The effect is the exact same as the statute in Dot Foods. 

What’s wrong with this statute?  It applies to a period (2006-2010) that’s already started, but surely there is no rule against applying a revised statute to a period that’s already begun (on January 21, 2017, the President and Congress can change the tax year 2017 rates).  Now we can quibble that yes the period began, but also, these years are not closed. So, is there enough reliance by the taxpayer?   

Remember this is not a protected class.  The statute only has to be rationally related.  Here that argument is easy: the state wants to make sure that businesses that have benefitted from the use of state infrastructure in the prior four years contribute to the cost of that infrastructure (“our bridges are crumbling and one reason is that some folks have been using them without paying”).  Plus it raises revenue. 

But, is this further than Carlton envisioned retroactive taxing legislation? Carlton was fixing a known error and not so much a retroactive application but a clear mistake.  In my prior rate example, how much reliance did taxpayers have for 20 days in 2017?  Would this work for revision in 2018?    

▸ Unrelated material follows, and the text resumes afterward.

-- ==== Sys2Proof/Machine/Dispatch.lean ====
section
/-! DEFINITION. Dispatch: one arm per command, each a direct call of the command's meaning. -/
namespace Sys2Proof.Machine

Also, there is also a second normative question.  Is this type of behavior by the states is good?  For example, why would California not look at every major corporate income tax return for treatment of an issue?  Then, figure out how to tinker with the California laws to gain revenue and cloak it in some rational reasoning?  A corporation already took a reporting position and spent resources based on the behavior the code was encouraging or forewent doing something based on a behavior the code was discouraging.  Now, the state is modifying the rules.  

This is what happened in DOT.  Washington encouraged DOT to operate as a direct seller through a wholly owned subsidiary.   But, retroactively, direct selling companies now owe tax for organizing this way and could lose their exemption if they do the following acts which were permitted prior to the statute:

  • Sell anything other than a “consumer product” (including sales kits, whether or not at cost, and possibly including consumer services);
  • Allow a customer to order products directly from the company (via phone, mail, website, etc., whether or not the customer was enrolled by an in-state direct seller representative); or
  • Have any product resold by a direct seller representative’s customer (or presumably anyone else) in a “permanent retail establishment.”

This shift is not merely transitory, but, rather effects the fundamental structure and operations of the company.

Personally, I am not as concerned with the open year argument as the reliance argument. I think that normatively it is problematic for states to retroactively tax because the behavior ex post was not as intended.  And the hindsight period, at least according to the Washington Supreme Court, is basically forever. 

It would be easy counter to this argument — the market will respond to state behavior by not doing business in that state.  I generally agree with the counter. But, with certain states that are market powers, that theory does not work well. (Since this is not an ideal marketplace from an economic theory perspective, market power creates a distortion in favor of dominate firms).  For example, market forces are a deterrent for Kentucky.  But they are not in Texas, California, Florida, Illinois, or New York.  The population density, the work skill sets, etc., give these states market power.

To end (if you are still with me THANKS!! and here is your cat video link as a reward), the question the Supreme Court would be dealing with is whether there is a judicially workable standard.  Here, I think that Carlton imposes a judicially manageable standard and the Supreme Court should favor the state actor.